◆ **REQUIRED ACTION**
The answer should be an exact repeat of the stretch of material below from the line containing "SRAI, ROLI. -/" through the line containing "def decodeA0c (w".

Segment Start: DATA SUPPLIED

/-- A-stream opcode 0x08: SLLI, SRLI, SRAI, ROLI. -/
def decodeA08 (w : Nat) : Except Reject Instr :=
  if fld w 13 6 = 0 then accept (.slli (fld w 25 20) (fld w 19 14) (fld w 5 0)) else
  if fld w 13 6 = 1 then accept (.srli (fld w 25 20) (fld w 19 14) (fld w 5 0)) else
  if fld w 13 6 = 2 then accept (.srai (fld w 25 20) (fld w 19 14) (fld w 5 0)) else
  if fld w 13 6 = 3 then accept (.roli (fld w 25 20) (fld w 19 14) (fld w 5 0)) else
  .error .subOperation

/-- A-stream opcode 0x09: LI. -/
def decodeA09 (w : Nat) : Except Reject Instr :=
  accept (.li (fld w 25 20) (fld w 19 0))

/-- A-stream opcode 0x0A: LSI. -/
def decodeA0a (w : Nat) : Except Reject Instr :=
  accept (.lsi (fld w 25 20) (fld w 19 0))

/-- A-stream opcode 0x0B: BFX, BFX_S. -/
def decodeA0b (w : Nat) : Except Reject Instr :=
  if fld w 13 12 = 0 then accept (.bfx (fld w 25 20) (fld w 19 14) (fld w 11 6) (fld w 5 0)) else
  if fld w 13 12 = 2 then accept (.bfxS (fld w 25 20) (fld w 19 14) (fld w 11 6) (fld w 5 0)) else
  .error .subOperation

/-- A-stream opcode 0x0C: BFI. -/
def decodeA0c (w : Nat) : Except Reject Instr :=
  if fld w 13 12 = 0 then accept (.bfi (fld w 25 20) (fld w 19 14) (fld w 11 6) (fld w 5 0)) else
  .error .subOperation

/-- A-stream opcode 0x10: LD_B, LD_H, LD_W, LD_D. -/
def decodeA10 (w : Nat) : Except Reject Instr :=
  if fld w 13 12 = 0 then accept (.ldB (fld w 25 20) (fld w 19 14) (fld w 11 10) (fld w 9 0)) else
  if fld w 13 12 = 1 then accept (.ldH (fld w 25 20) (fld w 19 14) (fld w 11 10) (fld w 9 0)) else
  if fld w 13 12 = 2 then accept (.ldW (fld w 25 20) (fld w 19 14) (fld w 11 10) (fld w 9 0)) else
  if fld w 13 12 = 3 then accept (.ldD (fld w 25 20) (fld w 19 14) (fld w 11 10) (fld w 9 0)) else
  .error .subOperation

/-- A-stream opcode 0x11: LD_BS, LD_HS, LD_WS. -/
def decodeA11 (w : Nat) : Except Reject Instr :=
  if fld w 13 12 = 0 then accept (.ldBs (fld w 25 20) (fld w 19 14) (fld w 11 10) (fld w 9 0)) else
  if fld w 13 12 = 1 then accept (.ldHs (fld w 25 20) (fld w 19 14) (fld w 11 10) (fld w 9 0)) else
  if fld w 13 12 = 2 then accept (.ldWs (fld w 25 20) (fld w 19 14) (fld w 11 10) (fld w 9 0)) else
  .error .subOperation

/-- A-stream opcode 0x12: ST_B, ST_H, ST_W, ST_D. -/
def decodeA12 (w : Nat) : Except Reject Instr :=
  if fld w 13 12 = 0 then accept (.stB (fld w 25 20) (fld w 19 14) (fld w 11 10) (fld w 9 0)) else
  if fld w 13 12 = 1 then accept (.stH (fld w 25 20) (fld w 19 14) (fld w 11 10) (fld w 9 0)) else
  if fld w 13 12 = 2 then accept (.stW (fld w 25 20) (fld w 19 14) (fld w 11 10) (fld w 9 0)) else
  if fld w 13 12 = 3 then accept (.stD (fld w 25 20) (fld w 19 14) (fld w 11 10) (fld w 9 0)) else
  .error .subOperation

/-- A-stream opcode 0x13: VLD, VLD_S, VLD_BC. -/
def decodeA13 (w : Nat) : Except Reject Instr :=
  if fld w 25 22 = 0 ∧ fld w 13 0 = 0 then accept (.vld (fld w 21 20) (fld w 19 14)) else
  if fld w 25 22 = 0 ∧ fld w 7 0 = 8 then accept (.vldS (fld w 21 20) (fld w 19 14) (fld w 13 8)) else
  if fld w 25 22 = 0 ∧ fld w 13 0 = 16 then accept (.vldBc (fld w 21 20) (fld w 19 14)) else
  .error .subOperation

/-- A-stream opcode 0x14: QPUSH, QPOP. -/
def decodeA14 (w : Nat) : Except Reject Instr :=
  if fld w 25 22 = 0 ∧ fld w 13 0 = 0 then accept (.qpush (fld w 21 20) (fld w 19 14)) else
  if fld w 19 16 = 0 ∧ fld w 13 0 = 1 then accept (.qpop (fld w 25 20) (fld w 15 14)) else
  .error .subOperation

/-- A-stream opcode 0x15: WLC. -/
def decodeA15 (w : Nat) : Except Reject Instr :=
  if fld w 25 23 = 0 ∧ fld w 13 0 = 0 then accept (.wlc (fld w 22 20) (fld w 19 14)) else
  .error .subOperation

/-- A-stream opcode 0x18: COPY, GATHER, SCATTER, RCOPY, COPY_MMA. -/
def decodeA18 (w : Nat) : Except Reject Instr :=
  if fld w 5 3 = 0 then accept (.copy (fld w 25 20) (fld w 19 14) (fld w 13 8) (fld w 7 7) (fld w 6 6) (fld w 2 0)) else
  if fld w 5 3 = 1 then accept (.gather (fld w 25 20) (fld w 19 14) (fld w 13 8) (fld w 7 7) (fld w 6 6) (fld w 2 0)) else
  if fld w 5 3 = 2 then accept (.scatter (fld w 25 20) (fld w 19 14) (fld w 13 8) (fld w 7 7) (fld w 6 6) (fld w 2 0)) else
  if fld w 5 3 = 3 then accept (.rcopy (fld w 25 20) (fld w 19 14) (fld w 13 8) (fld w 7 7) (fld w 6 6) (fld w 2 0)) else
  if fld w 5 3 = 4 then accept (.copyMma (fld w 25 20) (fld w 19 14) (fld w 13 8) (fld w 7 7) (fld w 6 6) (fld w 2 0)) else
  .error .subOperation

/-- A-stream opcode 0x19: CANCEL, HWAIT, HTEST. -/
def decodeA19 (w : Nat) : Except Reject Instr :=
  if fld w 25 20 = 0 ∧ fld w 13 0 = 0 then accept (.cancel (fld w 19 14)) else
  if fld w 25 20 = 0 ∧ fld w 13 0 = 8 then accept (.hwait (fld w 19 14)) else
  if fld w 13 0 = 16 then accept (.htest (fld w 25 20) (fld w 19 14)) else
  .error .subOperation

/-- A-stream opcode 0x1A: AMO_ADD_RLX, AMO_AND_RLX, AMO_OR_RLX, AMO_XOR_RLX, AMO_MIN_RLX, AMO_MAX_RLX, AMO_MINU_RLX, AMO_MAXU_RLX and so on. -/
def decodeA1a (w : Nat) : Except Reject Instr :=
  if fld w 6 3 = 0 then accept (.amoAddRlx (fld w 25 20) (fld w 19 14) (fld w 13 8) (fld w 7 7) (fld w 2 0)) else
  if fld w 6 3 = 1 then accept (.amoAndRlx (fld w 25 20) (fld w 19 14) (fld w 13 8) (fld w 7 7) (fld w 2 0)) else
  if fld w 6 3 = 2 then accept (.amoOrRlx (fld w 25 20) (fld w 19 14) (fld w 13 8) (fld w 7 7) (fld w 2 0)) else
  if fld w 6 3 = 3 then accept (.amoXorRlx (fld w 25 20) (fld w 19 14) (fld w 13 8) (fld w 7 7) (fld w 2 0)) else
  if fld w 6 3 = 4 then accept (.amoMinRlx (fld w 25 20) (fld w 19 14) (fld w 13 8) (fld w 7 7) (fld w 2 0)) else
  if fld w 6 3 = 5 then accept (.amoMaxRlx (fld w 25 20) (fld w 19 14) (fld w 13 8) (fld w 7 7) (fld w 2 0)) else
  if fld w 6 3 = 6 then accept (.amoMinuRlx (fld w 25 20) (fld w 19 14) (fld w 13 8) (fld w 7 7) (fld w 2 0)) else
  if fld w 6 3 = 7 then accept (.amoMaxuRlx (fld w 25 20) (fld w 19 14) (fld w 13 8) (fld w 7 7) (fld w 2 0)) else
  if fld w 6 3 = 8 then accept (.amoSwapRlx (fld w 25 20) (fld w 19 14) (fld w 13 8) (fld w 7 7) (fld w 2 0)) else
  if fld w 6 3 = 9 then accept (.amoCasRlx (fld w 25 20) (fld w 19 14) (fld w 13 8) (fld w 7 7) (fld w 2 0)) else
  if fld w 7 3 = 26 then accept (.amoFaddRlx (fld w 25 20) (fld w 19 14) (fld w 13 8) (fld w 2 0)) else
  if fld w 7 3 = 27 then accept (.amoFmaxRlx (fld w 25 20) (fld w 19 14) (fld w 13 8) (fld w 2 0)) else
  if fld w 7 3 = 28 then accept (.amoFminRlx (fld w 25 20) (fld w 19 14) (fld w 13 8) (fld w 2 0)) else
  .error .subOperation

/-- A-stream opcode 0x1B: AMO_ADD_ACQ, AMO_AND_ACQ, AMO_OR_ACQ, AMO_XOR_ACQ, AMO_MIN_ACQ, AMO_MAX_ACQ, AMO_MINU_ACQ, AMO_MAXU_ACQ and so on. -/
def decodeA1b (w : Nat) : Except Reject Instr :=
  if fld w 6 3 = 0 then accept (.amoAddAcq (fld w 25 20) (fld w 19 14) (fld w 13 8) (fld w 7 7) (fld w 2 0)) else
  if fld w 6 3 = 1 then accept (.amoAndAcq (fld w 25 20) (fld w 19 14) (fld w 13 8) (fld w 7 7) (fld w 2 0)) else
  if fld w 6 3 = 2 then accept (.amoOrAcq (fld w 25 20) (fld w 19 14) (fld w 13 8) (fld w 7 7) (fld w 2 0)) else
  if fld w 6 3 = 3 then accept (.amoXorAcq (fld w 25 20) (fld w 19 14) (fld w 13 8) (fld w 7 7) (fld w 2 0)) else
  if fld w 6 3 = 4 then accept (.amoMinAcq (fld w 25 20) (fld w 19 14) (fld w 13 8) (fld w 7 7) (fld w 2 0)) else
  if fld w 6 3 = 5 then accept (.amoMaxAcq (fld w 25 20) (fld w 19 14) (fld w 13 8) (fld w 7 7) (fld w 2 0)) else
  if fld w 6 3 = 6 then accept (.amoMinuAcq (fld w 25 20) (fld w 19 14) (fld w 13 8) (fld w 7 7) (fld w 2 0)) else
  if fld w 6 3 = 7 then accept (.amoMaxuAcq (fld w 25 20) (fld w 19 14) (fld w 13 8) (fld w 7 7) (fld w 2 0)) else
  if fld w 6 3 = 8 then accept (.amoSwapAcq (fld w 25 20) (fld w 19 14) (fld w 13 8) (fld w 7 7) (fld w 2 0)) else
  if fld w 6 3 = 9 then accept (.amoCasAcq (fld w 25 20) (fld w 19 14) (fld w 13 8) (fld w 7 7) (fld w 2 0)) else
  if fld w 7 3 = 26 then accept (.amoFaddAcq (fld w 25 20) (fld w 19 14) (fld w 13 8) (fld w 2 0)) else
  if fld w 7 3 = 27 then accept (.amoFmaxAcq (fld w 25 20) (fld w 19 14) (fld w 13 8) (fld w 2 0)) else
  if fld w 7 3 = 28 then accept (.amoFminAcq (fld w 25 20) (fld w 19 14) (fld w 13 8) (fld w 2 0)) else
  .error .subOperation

Segment End: DATA SUPPLIED
Segment Start: DATA SUPPLIED

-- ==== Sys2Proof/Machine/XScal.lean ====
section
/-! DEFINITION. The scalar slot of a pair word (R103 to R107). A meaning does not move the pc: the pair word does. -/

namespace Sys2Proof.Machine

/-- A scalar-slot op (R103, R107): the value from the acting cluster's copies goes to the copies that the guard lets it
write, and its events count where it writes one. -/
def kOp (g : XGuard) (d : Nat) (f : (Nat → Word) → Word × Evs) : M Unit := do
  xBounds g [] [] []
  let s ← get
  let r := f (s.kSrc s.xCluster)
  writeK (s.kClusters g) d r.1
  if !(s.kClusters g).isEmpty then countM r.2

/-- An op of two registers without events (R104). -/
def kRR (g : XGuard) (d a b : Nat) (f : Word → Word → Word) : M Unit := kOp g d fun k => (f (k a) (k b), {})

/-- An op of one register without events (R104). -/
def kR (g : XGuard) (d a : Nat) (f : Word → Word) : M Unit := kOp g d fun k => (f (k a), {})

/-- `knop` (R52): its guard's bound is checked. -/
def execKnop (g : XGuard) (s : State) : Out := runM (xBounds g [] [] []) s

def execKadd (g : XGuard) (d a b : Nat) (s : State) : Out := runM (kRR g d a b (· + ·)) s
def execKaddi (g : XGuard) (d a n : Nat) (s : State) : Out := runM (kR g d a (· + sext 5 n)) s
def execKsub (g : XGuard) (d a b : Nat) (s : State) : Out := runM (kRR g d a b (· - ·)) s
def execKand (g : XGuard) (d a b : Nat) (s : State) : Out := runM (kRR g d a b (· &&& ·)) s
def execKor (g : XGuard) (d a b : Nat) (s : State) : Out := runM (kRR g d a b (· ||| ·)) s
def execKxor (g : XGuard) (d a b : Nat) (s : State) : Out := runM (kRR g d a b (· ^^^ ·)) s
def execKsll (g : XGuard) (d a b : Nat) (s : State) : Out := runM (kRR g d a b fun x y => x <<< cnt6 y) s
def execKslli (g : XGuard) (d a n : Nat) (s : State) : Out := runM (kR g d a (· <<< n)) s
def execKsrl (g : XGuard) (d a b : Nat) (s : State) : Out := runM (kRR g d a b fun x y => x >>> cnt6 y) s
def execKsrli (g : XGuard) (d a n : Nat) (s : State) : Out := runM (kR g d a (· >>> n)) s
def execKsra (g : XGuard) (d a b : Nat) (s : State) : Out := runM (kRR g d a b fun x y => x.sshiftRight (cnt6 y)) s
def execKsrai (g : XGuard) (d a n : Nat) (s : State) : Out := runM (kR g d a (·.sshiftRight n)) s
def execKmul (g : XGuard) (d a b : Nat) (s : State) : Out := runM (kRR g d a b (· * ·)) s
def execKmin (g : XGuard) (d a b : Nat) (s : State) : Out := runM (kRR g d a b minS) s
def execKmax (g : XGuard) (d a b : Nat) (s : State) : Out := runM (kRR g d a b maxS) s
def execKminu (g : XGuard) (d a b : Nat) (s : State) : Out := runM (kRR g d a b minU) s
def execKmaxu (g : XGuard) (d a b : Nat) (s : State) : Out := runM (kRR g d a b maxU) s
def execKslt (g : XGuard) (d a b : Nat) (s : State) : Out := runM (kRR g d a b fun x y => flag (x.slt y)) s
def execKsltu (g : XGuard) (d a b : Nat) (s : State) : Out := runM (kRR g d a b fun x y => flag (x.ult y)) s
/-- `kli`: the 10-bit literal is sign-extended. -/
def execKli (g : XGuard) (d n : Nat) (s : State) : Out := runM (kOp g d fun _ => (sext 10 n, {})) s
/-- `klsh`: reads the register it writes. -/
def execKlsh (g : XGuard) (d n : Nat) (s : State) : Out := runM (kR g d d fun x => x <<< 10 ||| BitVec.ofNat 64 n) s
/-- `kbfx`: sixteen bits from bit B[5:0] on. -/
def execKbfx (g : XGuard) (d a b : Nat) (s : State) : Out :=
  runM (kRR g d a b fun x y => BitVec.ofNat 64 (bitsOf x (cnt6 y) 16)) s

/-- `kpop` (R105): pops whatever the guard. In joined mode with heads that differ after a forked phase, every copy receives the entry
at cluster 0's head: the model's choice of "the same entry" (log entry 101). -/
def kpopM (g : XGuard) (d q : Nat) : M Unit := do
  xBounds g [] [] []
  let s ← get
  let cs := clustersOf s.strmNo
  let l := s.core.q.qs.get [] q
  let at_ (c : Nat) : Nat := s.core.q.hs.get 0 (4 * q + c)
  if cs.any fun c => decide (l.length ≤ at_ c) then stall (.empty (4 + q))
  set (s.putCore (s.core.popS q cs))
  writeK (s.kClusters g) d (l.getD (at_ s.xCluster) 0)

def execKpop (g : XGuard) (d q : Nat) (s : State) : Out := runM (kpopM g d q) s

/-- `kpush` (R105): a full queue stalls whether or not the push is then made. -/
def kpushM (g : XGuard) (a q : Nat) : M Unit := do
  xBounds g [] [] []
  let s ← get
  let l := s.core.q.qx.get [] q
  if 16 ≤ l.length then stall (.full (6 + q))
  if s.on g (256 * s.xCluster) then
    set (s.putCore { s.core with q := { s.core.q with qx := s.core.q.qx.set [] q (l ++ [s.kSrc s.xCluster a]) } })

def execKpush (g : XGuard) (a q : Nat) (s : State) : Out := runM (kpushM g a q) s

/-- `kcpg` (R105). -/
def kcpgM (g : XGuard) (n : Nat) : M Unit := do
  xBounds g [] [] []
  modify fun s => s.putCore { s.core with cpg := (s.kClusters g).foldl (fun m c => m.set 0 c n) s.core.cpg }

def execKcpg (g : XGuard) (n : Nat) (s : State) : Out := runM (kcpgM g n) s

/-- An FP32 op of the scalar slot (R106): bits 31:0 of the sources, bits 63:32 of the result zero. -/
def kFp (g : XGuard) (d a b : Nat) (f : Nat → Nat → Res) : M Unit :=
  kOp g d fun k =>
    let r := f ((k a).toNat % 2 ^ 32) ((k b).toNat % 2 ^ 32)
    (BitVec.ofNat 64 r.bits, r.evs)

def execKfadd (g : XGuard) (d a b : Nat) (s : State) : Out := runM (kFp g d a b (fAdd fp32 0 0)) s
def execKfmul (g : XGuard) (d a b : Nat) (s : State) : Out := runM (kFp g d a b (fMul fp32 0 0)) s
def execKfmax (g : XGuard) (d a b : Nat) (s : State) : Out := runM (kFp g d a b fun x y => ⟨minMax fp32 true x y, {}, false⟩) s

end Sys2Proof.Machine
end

Segment End: DATA SUPPLIED

◆ **WRITTEN ANSWER**
/-- A-stream opcode 0x08: SLLI, SRLI, SRAI, ROLI. -/
def decodeA08 (w : Nat) : Except Reject Instr :=
  if fld w 13 6 = 0 then accept (.slli (fld w 25 20) (fld w 19 14) (fld w 5 0)) else
  if fld w 13 6 = 1 then accept (.srli (fld w 25 20) (fld w 19 14) (fld w 5 0)) else
  if fld w 13 6 = 2 then accept (.srai (fld w 25 20) (fld w 19 14) (fld w 5 0)) else
  if fld w 13 6 = 3 then accept (.roli (fld w 25 20) (fld w 19 14) (fld w 5 0)) else
  .error .subOperation

/-- A-stream opcode 0x09: LI. -/
def decodeA09 (w : Nat) : Except Reject Instr :=
  accept (.li (fld w 25 20) (fld w 19 0))

/-- A-stream opcode 0x0A: LSI. -/
def decodeA0a (w : Nat) : Except Reject Instr :=
  accept (.lsi (fld w 25 20) (fld w 19 0))

/-- A-stream opcode 0x0B: BFX, BFX_S. -/
def decodeA0b (w : Nat) : Except Reject Instr :=
  if fld w 13 12 = 0 then accept (.bfx (fld w 25 20) (fld w 19 14) (fld w 11 6) (fld w 5 0)) else
  if fld w 13 12 = 2 then accept (.bfxS (fld w 25 20) (fld w 19 14) (fld w 11 6) (fld w 5 0)) else
  .error .subOperation

/-- A-stream opcode 0x0C: BFI. -/
def decodeA0c (w : Nat) : Except Reject Instr :=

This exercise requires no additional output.